Los recientes estudios de centros de investigación económica encendieron las alertas sobre la situación del mercado laboral colombiano. Aunque el Gobierno defendió el incremento histórico del salario mínimo para 2026 como una medida para mejorar el ingreso de los trabajadores, análisis de Fedesarrollo y de Anif muestran que el panorama presenta importantes desafíos para el empleo formal y los salarios.
Uno de los informes fue elaborado por Marcela Meléndez, directora de Fedesarrollo, junto con la economista Marcela Eslava, profesora de la Universidad de los Andes. La investigación concluyó que el 49 % de los trabajadores del país recibe ingresos inferiores a un salario mínimo, mientras que el 29 % gana un millón de pesos mensuales o menos, así lo reveló el informe publicado en La República.
Colombia revela preocupante panorama del mercado laboral
Las investigadoras señalaron que uno de los principales obstáculos para generar empleo formal son los elevados costos no salariales. En Colombia representan cerca del 60 % del salario base, una cifra muy superior a la registrada en países como Perú (27 %), Chile (28 %) y México (37 %). Según las economistas, esto demuestra que el salario mínimo legal no funciona como un piso efectivo para una gran parte de los trabajadores, especialmente quienes laboran por cuenta propia o en la informalidad.
Por su parte, un informe de Anif evidenció que cada vez más trabajadores formales reciben exactamente un salario mínimo.
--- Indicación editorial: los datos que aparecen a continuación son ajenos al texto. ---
-- ==== Sys2Proof/Proofs/Reference.lean ====
section
/-! SUPPORT. SET REFERENCE, the pulses of the reference, and its loss (R9 to R14, R20). -/

namespace Sys2Proof.Machine
open Sys2Proof

/-! ### Events that change the Time Base and the trouble classes -/

/-- The state with another Time Base and other trouble classes. -/
def State.timed (tb : TimeBase) (tr : BitVec 6) (s : State) : State := { s with tb := tb, io := { s.io with trouble := tr } }

/-- An event so far has given the Time Base a value, and with it some trouble classes, records and mirrors; it has nothing outstanding. -/
structure Timed (tb : TimeBase) (s : State) (c : Ctx) : Prop where
  state : ∃ tr, Noted (s.timed tb tr) c.st
  ans : c.ans = []
  todo : c.todo = []

theorem timed_refl {c : Ctx} (ha : c.ans = []) (ht : c.todo = []) : Timed c.st.tb c.st c := ⟨⟨c.st.io.trouble, Noted.refl _⟩, ha, ht⟩

theorem Timed.setTb {tb : TimeBase} {s : State} {c : Ctx} (h : Timed tb s c) (f : TimeBase → TimeBase) :
    Timed (f tb) s (c.upd (State.setTb f)) := by
  obtain ⟨tr, hn⟩ := h.state
  exact ⟨⟨tr, hn.through (f := State.setTb f) fun _ _ => rfl⟩, h.ans, h.todo⟩

theorem Timed.record {tb : TimeBase} {s : State} {c : Ctx} (h : Timed tb s c) (n : Note) : Timed tb s (c.record n) := by
  obtain ⟨tr, hn⟩ := h.state
  exact ⟨⟨tr, hn.record _⟩, h.ans, h.todo⟩

theorem Timed.updateTrouble {tb : TimeBase} {s : State} {c : Ctx} (h : Timed tb s c) : Timed tb s (c.upd State.updateTrouble) := by
  obtain ⟨tr, hn⟩ := h.state
  have hu := hn.through (f := fun s => { s with io := { s.io with trouble := c.st.troubleNow } }) fun _ _ => rfl
  exact ⟨⟨c.st.troubleNow, hu.trans (noted_updateTrouble c.st)⟩, h.ans, h.todo⟩

theorem Timed.tb {tb : TimeBase} {s : State} {c : Ctx} (h : Timed tb s c) : c.st.tb = tb := by
  obtain ⟨tr, hn⟩ := h.state
  exact hn.tb

theorem Timed.elapsed {tb : TimeBase} {s : State} {c : Ctx} (h : Timed tb s c) : c.st.elapsed = s.elapsed := by
  obtain ⟨tr, hn⟩ := h.state
  exact hn.elapsed

theorem Timed.input {tb : TimeBase} {s : State} {c : Ctx} (h : Timed tb s c) : c.st.input = s.input := by
  obtain ⟨tr, hn⟩ := h.state
  exact hn.input

theorem Timed.close {tb : TimeBase} {s : State} {c : Ctx} (h : Timed tb s c) : c.close = c.st := close_done h.ans h.todo

theorem timed_sameBut (s : State) (tb : TimeBase) (tr : BitVec 6) : SameBut [.tb, .io] s (s.timed tb tr) :=
  ⟨fun hx => (hx (by decide)).elim, fun _ => rfl, fun _ => rfl, fun _ => rfl, fun _ => rfl, fun _ => rfl, fun _ => rfl, fun _ => rfl,
    fun _ => rfl, fun hx => (hx (by decide)).elim⟩

theorem Timed.same {tb : TimeBase} {s : State} {c : Ctx} (h : Timed tb s c) : SameBut [.tb, .io] s c.st := by
  obtain ⟨tr, hn⟩ := h.state
  exact (timed_sameBut s tb tr).of_only hn.toRiOnly

/-! ### The loss of the reference (R13) -/

/-- R13: the Time Base after the reference was lost. -/
def TimeBase.lost (now : Nat) (tb : TimeBase) : TimeBase := { tb with refLost := true, lostAt := now, baseline := none }

theorem referenceLost_timed {tb : TimeBase} {s : State} {c : Ctx} (h : Timed tb s c) : Timed (tb.lost s.elapsed) s (referenceLost c) := by
  rw [← h.elapsed]
  exact ((h.setTb (TimeBase.lost c.st.elapsed)).record _).updateTrouble

/-- R13, R183: the trouble class REFERENCE is present after the loss. -/
theorem referenceLost_trouble {c : Ctx} (h : timeState (referenceLost c).st.tb = .holdover) : (referenceLost c).st.io.trouble.getLsbD 2 = true := by
  have ht : (referenceLost c).st.io.trouble = (referenceLost c).st.troubleNow := updateTrouble_trouble _
  rw [ht, State.troubleNow]
  simp (disch := decide) [withBit_getLsbD, h, -BitVec.getLsbD_eq_getElem]

theorem lossDue_iff {tb : TimeBase} (hm : tb.refMode = .pulse) (hc : tb.campus ≠ none) (hl : tb.refLost = false) (hs : tb.saturated = false) :
    tb.lossDue = decide (1000 * tb.lossLimit ≤ tb.lossTimer) := by
  simp [TimeBase.lossDue, TimeBase.lossRuns, hm, hl, hs, Option.isSome_iff_ne_none.mpr hc]

theorem lost_holdover {tb : TimeBase} (hm : tb.refMode = .pulse) (hc : tb.campus ≠ none) (now : Nat) : timeState (tb.lost now) = .holdover := by
  obtain ⟨t, ht⟩ := Option.ne_none_iff_exists'.mp hc
  simp [timeState, TimeBase.lost, hm, ht]

/-! ### SET REFERENCE (R20) -/

theorem clampNat_eq {lo hi : Nat} (h : lo ≤ hi) (v : Nat) : clampNat lo hi v = max lo (min hi v) := by
  unfold clampNat
  split
  · omega
  · split <;> omega

theorem clampInt_eq {lo hi : Int} (h : lo ≤ hi) (v : Int) : clampInt lo hi v = max lo (min hi v) := by
  unfold clampInt
  split
  · omega
  · split <;> omega

/-- A change of mode keeps campus time, the trim, the pending correction, the offset and the limits. -/
theorem changeMode_kept (p : Bool) (now : Nat) (tb : TimeBase) :
    (changeMode p now tb).campus = tb.campus ∧ (changeMode p now tb).trim = tb.trim ∧ (changeMode p now tb).pc = tb.pc
      ∧ (changeMode p now tb).offset = tb.offset ∧ (changeMode p now tb).lossLimit = tb.lossLimit
      ∧ (changeMode p now tb).slewLimit = tb.slewLimit := by
  unfold changeMode
  cases tb.refMode <;> cases p <;> exact ⟨rfl, rfl, rfl, rfl, rfl, rfl⟩

theorem changeMode_refMode (p : Bool) (now : Nat) (tb : TimeBase) : (changeMode p now tb).refMode = if p = true then .pulse else .off := by
  unfold changeMode
  cases h : tb.refMode <;> cases p <;> simp [h]

theorem changeMode_enter {tb : TimeBase} (h : tb.refMode = .off) (now : Nat) : changeMode true now tb =
    { tb with refMode := .pulse, lastPulse := none, baseline := none, baselineAwaited := false, invalidPulses := 0
              refLost := false, lossTimer := 0, pulseEntry := now } := by
  unfold changeMode
  rw [h]

theorem changeMode_leave {tb : TimeBase} (h : tb.refMode = .pulse) (now : Nat) : changeMode false now tb =
    { tb with refMode := .off, refLost := false, lossTimer := 0, lastPulse := none, baseline := none, baselineAwaited := false } := by
  unfold changeMode
  rw [h]

/-- R20: the Time Base with the limits given and the mode changed. -/
def TimeBase.referred (mode loss slew now : Nat) (tb : TimeBase) : TimeBase :=
  changeMode (mode == 1) now { tb with lossLimit := clampNat 10 600 loss, slewLimit := clampNat 100 60000 slew }

/-- R20, R13: a loss that the new limit makes due comes at once. -/
def TimeBase.judged (now : Nat) (tb : TimeBase) : TimeBase := if tb.lossDue then tb.lost now else tb

theorem judged_kept (now : Nat) (tb : TimeBase) : (tb.judged now).campus = tb.campus ∧ (tb.judged now).trim = tb.trim
    ∧ (tb.judged now).pc = tb.pc ∧ (tb.judged now).offset = tb.offset ∧ (tb.judged now).lossLimit = tb.lossLimit
    ∧ (tb.judged now).slewLimit = tb.slewLimit ∧ (tb.judged now).refMode = tb.refMode := by
  unfold TimeBase.judged
  split <;> exact ⟨rfl, rfl, rfl, rfl, rfl, rfl, rfl⟩

theorem judged_of_not {tb : TimeBase} (h : tb.lossDue = false) (now : Nat) : tb.judged now = tb := if_neg (by simp [h])

theorem referred_entering {tb : TimeBase} (h : tb.refMode = .off) (loss slew now : Nat) :
    let t := (tb.referred 1 loss slew now).judged now
    t.lastPulse = none ∧ t.baseline = none ∧ t.invalidPulses = 0 ∧ t.refLost = false ∧ t.lossTimer = 0 := by
  have hl : 10 ≤ clampNat 10 600 loss := by
    rw [clampNat_eq (by decide)]
    omega
  have hm := changeMode_enter (tb := { tb with lossLimit := clampNat 10 600 loss, slewLimit := clampNat 100 60000 slew }) h now
  have hin : tb.referred 1 loss slew now = _ := hm
  rw [hin, judged_of_not]
  · exact ⟨rfl, rfl, rfl, rfl, rfl⟩
  · simp only [TimeBase.lossDue, Bool.and_eq_false_iff, decide_eq_false_iff_not]
    exact .inr (by omega)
Durante el primer trimestre de 2026, el número de personas en esa condición pasó de 3,3 millones a 3,6 millones. El análisis, presentado por el presidente del centro de estudios, José Ignacio López, indica que muchas empresas ajustaron únicamente los salarios más bajos, mientras el resto de la escala salarial permaneció prácticamente sin cambios.
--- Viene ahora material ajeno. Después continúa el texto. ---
-- ==== Sys2Proof/Proofs/WiringEvents.lean ====
section
/-! SUPPORT. The events of contact inputs and relay outputs (R178 to R182). -/

namespace Sys2Proof.Machine
open Sys2Proof

/-! ### Inputs -/

theorem setInput_congr {s : State} {k : Nat} {f g : Input → Input} (h : f (s.input k) = g (s.input k)) : s.setInput k f = s.setInput k g := by
  unfold State.setInput
  rw [modify_congr (d := Input.cold .opened) h]

theorem counted_eq (r : Reading) : Reading.counted r = if r = .closed then .closed else .opened := by cases r <;> rfl

/-- R178, R180: what a change of reading begins. -/
theorem take_of_ne {r : Reading} {now : Nat} {i : Input} (h : i.reading ≠ r) : Input.take r now i = { i with
    reading := r
    exact := ⟨now, i.debounce⟩
    counted := if i.reading ≠ .closed ∧ r ≠ .closed then i.counted else ⟨now, i.debounce⟩ } := by
  have hc : (Reading.counted i.reading = Reading.counted r) ↔ (i.reading ≠ .closed ∧ r ≠ .closed) := by
    cases hi : i.reading <;> cases r <;> simp [Reading.counted, hi] at h ⊢
  unfold Input.take
  simp only [hc]

theorem holdOf_eq (s : State) (k : Nat) :
    s.holdOf k = if k = 11 ∧ s.io.inFunc 11 = .fireAlarm then (s.input k).exact else (s.input k).counted := by
  unfold State.holdOf isFireInput
  by_cases hk : k = 11
  · subst hk
    simp
  · simp [hk]

theorem over_iff (h : Hold) (now : Nat) : h.over now = true ↔ h.since + (h.time : Int) ≤ (now : Int) := by simp [Hold.over]

theorem isFireInput_iff (s : State) (k : Nat) : isFireInput s k = true ↔ k = 11 ∧ s.io.inFunc 11 = .fireAlarm := by
  unfold isFireInput
  by_cases hk : k = 11
  · subst hk
    simp
  · simp [hk]

/-- R178: a hold that has not lasted its time does nothing yet. -/
theorem debounced_of_early {k : Nat} {c : Ctx} (h : (c.st.holdOf k).over c.st.elapsed = false) : debounced k c = c := by
  unfold debounced
  rw [h]
  simp

/-- R178: the counted value of an input other than the fire input. -/
theorem debounced_of_held {k : Nat} {c : Ctx} (hk : k < 12) (h : (c.st.holdOf k).over c.st.elapsed = true) (hr : c.st.io.inFunc k ≠ .reference)
    (hf : isFireInput c.st k = false) : debounced k c = setValue k (Reading.counted (c.st.input k).reading) c := by
  unfold debounced
  rw [h, hf]
  simp [hr, show ¬ k > 11 by omega]

/-- R178: the fire input's reading. -/
theorem debounced_of_fire {k : Nat} {c : Ctx} (h : (c.st.holdOf k).over c.st.elapsed = true) (hf : isFireInput c.st k = true)
    (hz : (c.st.input k).reading ≠ .highZ) : debounced k c = setValue k (Reading.counted (c.st.input k).reading) (superviseFire false c) := by
  obtain ⟨rfl, hfire⟩ := (isFireInput_iff _ _).1 hf
  unfold debounced
  rw [h, hf]
  dsimp only
  rw [if_neg (by simp [hfire]), if_pos rfl]
  cases hr : (c.st.input 11).reading with
  | highZ => exact absurd hr hz
  | closed => rfl
  | opened => rfl

theorem setValue_of_same {k : Nat} {v : Contact} {c : Ctx} (h : (c.st.input k).value = some v) : setValue k v c = c := by
  unfold setValue
  exact if_pos h

/-- The state in which an input has a value. -/
def State.valued (k : Nat) (v : Contact) (s : State) : State := s.setInput k fun i => { i with value := some v }

theorem plain_valued (k : Nat) (v : Contact) : Plain (State.valued k v) := plain_setInput _ _

/-- R179: a change of a value is handed on. -/
theorem setValue_of_change {k : Nat} {v w : Contact} {c : Ctx} (h : (c.st.input k).value = some w) (hv : w ≠ v) :
    setValue k v c = handOn k v (c.upd (State.valued k v)) := by
  unfold setValue
  dsimp only
  rw [h, if_neg fun e => hv (Option.some.inj e)]
  rfl

/-- A first value is handed on to nothing but a live source. -/
theorem setValue_of_first {k : Nat} {v : Contact} {c : Ctx} (h : (c.st.input k).value = none) (hp : ∀ n, c.st.io.inFunc k ≠ .ptt n) :
    setValue k v c = c.upd (State.valued k v) := by
  unfold setValue
  dsimp only
  rw [h, if_neg (by simp)]
  split
  · next he => cases he
  · next hp' => exact absurd hp' (hp _)
  · rfl

theorem valued_inFunc (s : State) (k : Nat) (v : Contact) (j : Nat) : (s.valued k v).io.inFunc j = s.io.inFunc j :=
  setInput_inFunc s k (f := fun i : Input => { i with value := some v }) (fun _ => rfl) j

/-! ### The supervision of the fire input -/

/-- The state with another condition of the fire input's wiring. -/
def State.fireOpenTo (b : Bool) (s : State) : State := { s with io := { s.io with fireOpen := b } }

theorem plain_fireOpenTo (b : Bool) : Plain (State.fireOpenTo b) := ⟨fun _ _ => rfl, fun _ _ => rfl⟩

theorem counts_fireOpenTo (b : Bool) {s : State} (h : Counts s) : Counts (s.fireOpenTo b) :=
  ⟨h.zones, h.feeds, h.channels, h.circuits, h.lines, h.inputs, h.outputs⟩

theorem superviseFire_stands {u : State} {as : List Ans} {ws : List Work} {c : Ctx} (h : Stands u as ws c) (b : Bool) :
    Stands (u.fireOpenTo b) as ws (superviseFire b c) := by
  unfold superviseFire
  split
  · next he =>
    have hu : u.fireOpenTo b = u := by
      have ho : u.io.fireOpen = b := by rw [← he, h.alike.eq]
      rw [State.fireOpenTo, ← ho]
    rw [hu]
    exact h
  · exact (h.upd (plain_fireOpenTo b)).updateTrouble

/-! ### Debounced values -/

/-- R179: a PLAIN input's new value is recorded. -/
theorem setValue_plain_stands {u : State} {k : Nat} {v : Contact} {c : Ctx} (h : Stands u [] [] c) (hk : u.io.inFunc k = .plain) :
    Stands (u.valued k v) [] [] (setValue k v c) := by
  have hin := h.alike.input
  cases hv : (c.st.input k).value with
  | none =>
    rw [setValue_of_first hv (by rw [h.alike.inFunc, hk]; exact fun _ => nofun)]
    exact h.upd (plain_valued k v)
  | some w =>
    by_cases hw : w = v
    · subst hw
      rw [setValue_of_same hv]
      have hu : u.valued k w = u := by
        have hval : (u.input k).value = some w := by rw [← hin]; exact hv
        unfold State.valued
        rw [setInput_congr (g := id) (by rw [← hval]; rfl), setInput_id]
      rw [hu]
      exact h
    · rw [setValue_of_change hv hw]
      unfold handOn
      rw [Ctx.upd_st, valued_inFunc, h.alike.inFunc, hk]
      exact (h.upd (plain_valued k v)).record _

theorem valued_input {s : State} (hc : Counts s) {k : Nat} (hk : k < 12) (v : Contact) :
    (s.valued k v).input k = { s.input k with value := some v } := by
  rw [State.valued, setInput_input hc hk, if_pos rfl]

theorem valued_input_ne (s : State) {j k : Nat} (h : j ≠ k) (v : Contact) : (s.valued k v).input j = s.input j := setInput_input_ne s h _

theorem exec_debounced {s : State} (h : s.running = true) (k : Nat) :
    exec (.debouncedValueChange k) s = .next (debounced k s.begin).close := by
  have hs : s.takesFirstValue k = false := by
    obtain ⟨-, hset⟩ : s.supply.main = true ∧ s.supply.settling = false := by simpa [State.running] using h
    simp [State.takesFirstValue, State.settlingNow, hset]
  exact congrArg Host.Outcome.next ((if_neg (by simp [hs])).trans (event_of_running h _))

section
variable {s : State} {k : Nat} (ho : (s.holdOf k).since + ((s.holdOf k).time : Int) ≤ (s.elapsed : Int))
include ho

/-- R178: what the end of an input's hold comes to, but for the fire input and a REFERENCE input. -/
theorem debounced_begin (hk : k < 12) (hr : s.io.inFunc k ≠ .reference) (hf : ¬ (k = 11 ∧ s.io.inFunc 11 = .fireAlarm)) :
    debounced k s.begin = setValue k (if (s.input k).reading = .closed then .closed else .opened) s.begin :=
  (debounced_of_held (c := s.begin) hk ((over_iff _ _).2 ho) hr (by rw [Bool.eq_false_iff, Ne, isFireInput_iff]; exact hf)).trans
    (congrArg (fun v => setValue k v s.begin) (counted_eq (s.input k).reading))

/-- R178: what the end of the fire input's hold comes to. -/
theorem debounced_begin_fire (hf : k = 11 ∧ s.io.inFunc 11 = .fireAlarm) (hz : (s.input k).reading ≠ .highZ) :
    debounced k s.begin = setValue k (if (s.input k).reading = .closed then .closed else .opened) (superviseFire false s.begin) :=
  (debounced_of_fire (c := s.begin) ((over_iff _ _).2 ho) ((isFireInput_iff _ _).2 hf) hz).trans
    (congrArg (fun v => setValue k v (superviseFire false s.begin)) (counted_eq (s.input k).reading))

end

theorem takeReading_of_no_pulse {k : Nat} {r : Reading} {c : Ctx} (h : c.st.io.inFunc k ≠ .reference) :
    takeReading k r c = c.upd (State.setInput k (Input.take r c.st.elapsed)) := by
  have hn : ¬ (c.st.running && c.st.io.inFunc k = .reference && Reading.counted (c.st.input k).reading = .opened && r = .closed) = true := by
    simp [h]
  unfold takeReading
  dsimp only
  rw [if_neg hn]

theorem zoneState_of_silenced {s : State} {z : Nat} (he : (s.zoneRec z).enabled = true) (hz : s.zone z = ⟨some fireClaim, [], none, .quiet⟩) :
    s.zoneState z = .silenced := by
  rw [State.zoneState, if_pos he, hz]
  rfl

theorem sameBut_io_dc_za {s u : State} (h : u = { s with io := u.io, dc := u.dc, za := u.za, ri := u.ri, eventNo := u.eventNo }) :
    SameBut [.io, .dc, .za] s u := by
  rw [h]
  exact ⟨fun _ => rfl, fun _ => rfl, fun _ => rfl, fun hx => (hx (by decide)).elim, fun _ => rfl, fun _ => rfl, fun hx => (hx (by decide)).elim,
    fun _ => rfl, fun _ => rfl, fun hx => (hx (by decide)).elim⟩

/-- Settles O59. -/
theorem wiringEventsTakeEffect : Obligations.WiringEventsTakeEffect := by
  intro k o t0 r s hc hold
  have hhold : s.holdOf k = hold := holdOf_eq s k
  refine ⟨fun hr hat hle => congrArg Host.Outcome.next (eventWhen_upd hr (by simp [hat, hle]) _),
    fun hat => congrArg Host.Outcome.next (eventWhen_of_not (by simp [hat]) _),
    fun hat hlt => congrArg Host.Outcome.next (eventWhen_of_not (by simp [hat, hlt]) _),
    fun hr => congrArg Host.Outcome.next (if_neg (by simp [hr])), fun hk hr hf => congrArg Host.Outcome.next ?_,
    fun hr hlt => congrArg Host.Outcome.next ?_, fun hr hk hle hf => ?_, fun hr hk hle hf hcl hv hd hz hw hl => ?_⟩
  · rw [if_pos (by simp [hk, hr]), takeReading_of_no_pulse hf, close_begin_upd]
    exact setInput_congr (take_of_ne hr)
  · have hnot : (s.begin.st.holdOf k).over s.begin.st.elapsed = false := by
      rw [Bool.eq_false_iff, Ne, over_iff]
      show ¬ (s.holdOf k).since + ((s.holdOf k).time : Int) ≤ (s.elapsed : Int)
      rw [hhold]
      omega
    refine (Host.Outcome.next.inj (exec_debounced hr k)).trans ?_
    rw [debounced_of_early hnot]
    exact close_done rfl rfl
  · refine ⟨_, exec_debounced hr k, ?_⟩
    rw [debounced_begin (by rwa [hhold]) hk (by rw [hf]; exact nofun) fun ⟨hk11, hfire⟩ => by subst hk11; simp [hf] at hfire]
    generalize (if (s.input k).reading = .closed then Contact.closed else .opened) = v
    have hst := setValue_plain_stands (v := v) (stands_begin s) hf
    have hal := hst.reached.close ▸ hst.alike
    refine ⟨?_, fun j hj => ?_, ?_, (sameBut_io (by decide) rfl).of_alike hal (by decide)⟩
    · rw [hal.input]
      exact valued_input (s := s.started) (counts_started hc) hk v
    · rw [hal.input]
      exact valued_input_ne s.started hj v
    · rw [hal.eq]
      rfl
  · subst hk
    refine ⟨_, exec_debounced hr 11, ?_⟩
    rw [debounced_begin_fire (by rwa [hhold]) ⟨rfl, hf⟩ (by rw [hcl]; exact nofun), if_pos hcl]
    have h1 := superviseFire_stands (stands_begin s) false
    rw [setValue_of_change (w := .opened) (by rw [h1.alike.input]; exact hv) (by decide)]
    have hu := h1.upd (plain_valued 11 .closed)
    unfold handOn
    rw [hu.alike.inFunc, valued_inFunc, show (s.started.fireOpenTo false).io.inFunc 11 = .fireAlarm from hf]
    obtain ⟨zs, d, hlead, hst, hin, -⟩ := fireAlarmOn_leads hu hz hw hc.zones hd fun l h8 => state_of_disabled (hl l h8)
    have hal := hst.alike
    dsimp only
    rw [hst.leaves hlead (by decide)]
    refine ⟨?_, hal.dc, congrArg ZoneArbiter.fireReported hal.za, fun z h64 he => ?_, fun b => ?_, (sameBut_io_dc_za rfl).of_alike hal (by decide)⟩
    · rw [hal.input]
      exact congrArg Input.value (valued_input (counts_fireOpenTo false (counts_started hc)) (by decide) .closed)
    · exact zoneState_of_silenced (by rw [hal.zoneRec]; exact he) (by rw [hal.zone]; exact hin z h64 he)
    · rw [hal.za]
      exact replicate_getD 8 b _

end Sys2Proof.Machine
end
El documento también advierte que el aumento del salario mínimo amplió la brecha con los trabajadores informales, quienes ahora registran mayores ingresos por debajo del nuevo piso salarial. Para 2026, el Gobierno del presidente Gustavo Petro decretó un incremento del 23,7 %, llevando el salario mínimo a $1.750.905, más un auxilio de transporte de $249.095, para un ingreso total cercano a los dos millones de pesos. El ministro de Trabajo, Antonio Sanguino, afirmó que la decisión buscó proteger el poder adquisitivo de los trabajadores teniendo en cuenta la inflación, la productividad y el crecimiento económico. Sin embargo, los estudios de Fedesarrollo y Anif sostienen que el aumento también ha generado efectos sobre la estructura salarial y el comportamiento del mercado laboral colombiano. Estos informes con datos y argumentos revelan que la política del salario vital del gobierno le ha pasado factura a la clase laboral colombiana, pues el incremento del salario vital no ha beneficiado ni a los trabajadores ni a los empresarios.